Ronald R. Breaker, Ph.D. (born 1964) is a Sterling Professor of Molecular, Cellular, and Developmental Biology at Yale University. He is best known for the discovery of riboswitches. His current research is focused on understanding advanced functions of nucleic acids, including the discovery and analysis of riboswitches and ribozymes.

Research
Ronald earned his B.S. in Biology and Chemistry  from the University of Wisconsin–Stevens Point and his Ph.D. in Biochemistry from Purdue University with Peter T Gilham.

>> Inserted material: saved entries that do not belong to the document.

-- ==== Sys2Proof/Machine/Operands.lean ====
section
/-! DEFINITION. The operand forms of a write's DATA word (spec/30_encoding.md R82) and the value each parameter register
stores of it (spec/10_state.md R47). -/

namespace Sys2Proof.Machine

/-! ### F32 operands: any word may be written, its clamp is stored (R11, R47) -/

/-- A normalised control: clamped to [0.0, 1.0]. -/
def unitOperand (w : Word) : Word := clamp w posZero fOne

/-- An oscillator rate in hertz: clamped to [MIN_LFO_RATE, MAX_LFO_RATE] (R105). -/
def rateOperand (cfg : Config) (w : Word) : Word := clamp w cfg.minLfoRate cfg.maxLfoRate

/-- A cutoff in hertz: clamped to [FILTER_MIN_FREQ, FILTER_MAX_FREQ] (R210). -/
def cutoffOperand (cfg : Config) (w : Word) : Word := clamp w cfg.filterMinFreq cfg.filterMaxFreq

/-- A resonance: clamped to [FILTER_MIN_RES, FILTER_MAX_RES] (R212). -/
def resonanceOperand (cfg : Config) (w : Word) : Word := clamp w cfg.filterMinRes cfg.filterMaxRes

/-! ### U32 operand -/

/-- A bit count: the unsigned word, saturated at DEC_MAX_BITS (R193). -/
def bitsOperand (cfg : Config) (w : Word) : Word :=
  if cfg.decMaxBits < w.toNat then BitVec.ofNat 32 cfg.decMaxBits else w

/-! ### BITS operands (R82) -/

/-- FREEZE of MODE and POST of BC_POSTMIX: `w[0]` (R127, R181). -/
def flagOperand (w : Word) : BitVec 1 := w.extractLsb' 0 1

/-- FS of CONFIG: `w[23:0]`. -/
def configFs (w : Word) : BitVec 24 := w.extractLsb' 0 24

/-- NCH of CONFIG: `w[25:24]`. -/
def configNch (w : Word) : BitVec 2 := w.extractLsb' 24 2

/-- FRAMES of BLOCK: `w[15:0]`. -/
def blockFrames (w : Word) : BitVec 16 := w.extractLsb' 0 16

/-- A channel count of BLOCK, saturated at MAXCH (R248). -/
def channelCount (cfg : Config) (n : BitVec 4) : BitVec 2 :=
  if cfg.maxCh < n.toNat then BitVec.ofNat 2 cfg.maxCh else n.setWidth 2

/-- NUMIN of BLOCK: `w[19:16]`, saturated. -/
def blockNumin (cfg : Config) (w : Word) : BitVec 2 := channelCount cfg (w.extractLsb' 16 4)

/-- NUMOUT of BLOCK: `w[23:20]`, saturated. -/
def blockNumout (cfg : Config) (w : Word) : BitVec 2 := channelCount cfg (w.extractLsb' 20 4)

/-- The clear mask of ERR: `w[3:0]` (R265). -/
def errMaskOperand (w : Word) : BitVec 4 := w.extractLsb' 0 4

end Sys2Proof.Machine
end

He was a postdoctoral fellow at The Scripps Research Institute with Gerald Joyce. While at Scripps, he isolated the first DNA enzyme (deoxyribozyme). He joined the molecular, cellular, and developmental biology department at Yale University. His research group worked on in vitro engineered riboswitches, RNA biosensors, and began to look for riboswitches in nature and identified the Cobalamin riboswitch. Over the next decade, the group would perform pivotal work establishing the role of ligand-binding RNAs and resulted in the discovery of multiple classes of riboswitches.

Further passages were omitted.